29        It was also obvious to me that the proceeding which Mr Andrews contemplates bringing will be based upon the agreement. The pleading would, by necessity, plead the agreement and its terms; plead the breach of the agreement and its terms; plead the damages sought, and provide particulars of the damages in order to successfully plead a cause of action.

30        Central to the cause of action will be the damages sought by the plaintiff. The calculation of those damages will be critical to the plaintiff being able to successfully defend any attack upon the pleadings: for instance, that it fails to disclose a cause of action by failing to plead what damages are sought and the indicia upon which the calculation of the damages is made.

31        I do not accept the submission made by Mr Harrison that the plaintiff did not, and does not, have reasonable cause to believe that it has or may have a right to obtain relief from the Court, based upon such a cause of action. I think that is obvious.

32        I am satisfied that the plaintiff made all reasonable enquiries of the defendant and made it plain that it did not consider that it had sufficient information to decide whether to commence a principal proceeding against the defendant based upon a breach of the agreement.

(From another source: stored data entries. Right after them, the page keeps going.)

-- ==== Sys2Proof/Machine/Operands.lean ====
section
/-! DEFINITION. The operand forms (30_encoding.md section 3): a register or an immediate. -/

namespace Sys2Proof.Machine

/-- The two source operand forms of the hardware. -/
inductive Operand where
  /-- A register number (R51). -/
  | reg (r : RegIdx)
  /-- A 32-bit immediate (R49, R50), extended by the Decoder. -/
  | imm (v : Word)
deriving DecidableEq, Repr

/-- An operand's value in the state the instruction starts from (40_execution_cycle.md R64: sources are read before the
destination is written). Reading has no side effect (10_state.md R19). -/
def Operand.value (s : State) : Operand → Word
  | .reg r => s.readReg r
  | .imm v => v

end Sys2Proof.Machine
end

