-- ==== Sys2Proof/Laws/PerInstr.lean ====
section
/-! SUPPORT. The family EncodeMatchesRow: the word of an instruction matches its own row of the opcode map (R52). -/

namespace Sys2Proof.Laws.EncodeMatchesRow

/-- The encoded word, under the row's mask, is the row's match value. -/
def Statement (i : Instr) : Prop := encode i &&& i.rowMask = i.rowMatch

theorem lui (rd : RegIdx) (imm : Word) : Statement (.lui rd imm) := by
  unfold Statement Instr.rowMask encode
  rw [and_opcodeMask, uFormat_opcode]
  rfl

theorem addi (rd rs1 : RegIdx) (imm : Word) : Statement (.addi rd rs1 imm) := by
  unfold Statement Instr.rowMask encode
  rw [and_funct3Mask, iFormat_opcode, iFormat_funct3]
  rfl

theorem add (rd rs1 rs2 : RegIdx) : Statement (.add rd rs1 rs2) := by
  unfold Statement Instr.rowMask encode
  rw [and_funct7Mask, rFormat_opcode, rFormat_funct3, rFormat_funct7]
  rfl

theorem sub (rd rs1 rs2 : RegIdx) : Statement (.sub rd rs1 rs2) := by
  unfold Statement Instr.rowMask encode
  rw [and_funct7Mask, rFormat_opcode, rFormat_funct3, rFormat_funct7]
  rfl

theorem ecall : Statement .ecall := by
  unfold Statement; decide

end Sys2Proof.Laws.EncodeMatchesRow
end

33        I consider it to be remarkable that the defendant simply considered that it could sit back and fold its arms and not provide the information which it was contractually obliged to provide regarding the relevant clients on whose billings the 65 per cent calculation was to be made. I gathered from the correspondence that the defendant has not undertaken that process, despite the fact that it is its contractual obligation to do so under the agreement.

34        The letter of Davies Maloney dated 17 January 2008 to the defendant made a request which I consider to be entirely reasonable in the circumstances. The plaintiff had no other source from which it could obtain the relevant information. It could only come from the defendant.

35        I consider the submission made by Mr Harrison, that the course of correspondence was something of a moving feast to be a distraction. What is patently obvious is that if the defendant returned to the agreement, and in particular, to the paragraphs relevant to its obligations to pay the consideration relevant to the sale, then it would have clearly understood what it was required to do. If it had undertaken that task, then the demands made in the later correspondence would have been avoided and would have become unnecessary.

36 To a fair degree the later correspondence became more a matter of the plaintiff seeking further and better particulars, and to some extent interrogation of the defendant, rather than strictly directed to a request for documents by determining the same through the prism of Order 32, and only to that extent is there any merit in the submission made by Mr Harrison, that the course of the correspondence, became somewhat wayward and off the point.

37        I do not accept the submission made by Mr Harrison that the plaintiff did not make all reasonable enquiries, and I repeat, the only legal person from whom those enquiries could have been made was the defendant.

38        There cannot be any doubt that the defendant has in its possession the very documents which will establish its contractual liability to pay 65 per cent of the turnover based upon the terms contained in the agreement. I do not accept the submission made by Mr Harrison, that there is any other conclusion that is open.

39        Therefore, I am satisfied that the plaintiff has discharged the burden which it bears to satisfy me of each of the matters referred to in Order 32.05 (a)-(c).

40        Mr Sanderson swore an affidavit on 24 November 2010 in the form of an affidavit of documents authorised by Order 29.04 (1).[4] Schedule 1, Part 1 contains a section headed “Reports”. Under that heading there are listed twenty-six such reports which are said to provide particulars of invoiced amounts and receipts relevant to the business conducted by the defendant at its offices at Dandenong, Berwick, Cranbourne, Epping, Frankston, Werribee and Mount Waverley.

[4]             Exhibit 10

41        Mr Sanderson said that the reports are contained in the six folders and are the same as the reports referred to in his Affidavit of Documents. He said there were no more relevant documents other than those in the six folders, save for documents in the manila folders which I referred to earlier.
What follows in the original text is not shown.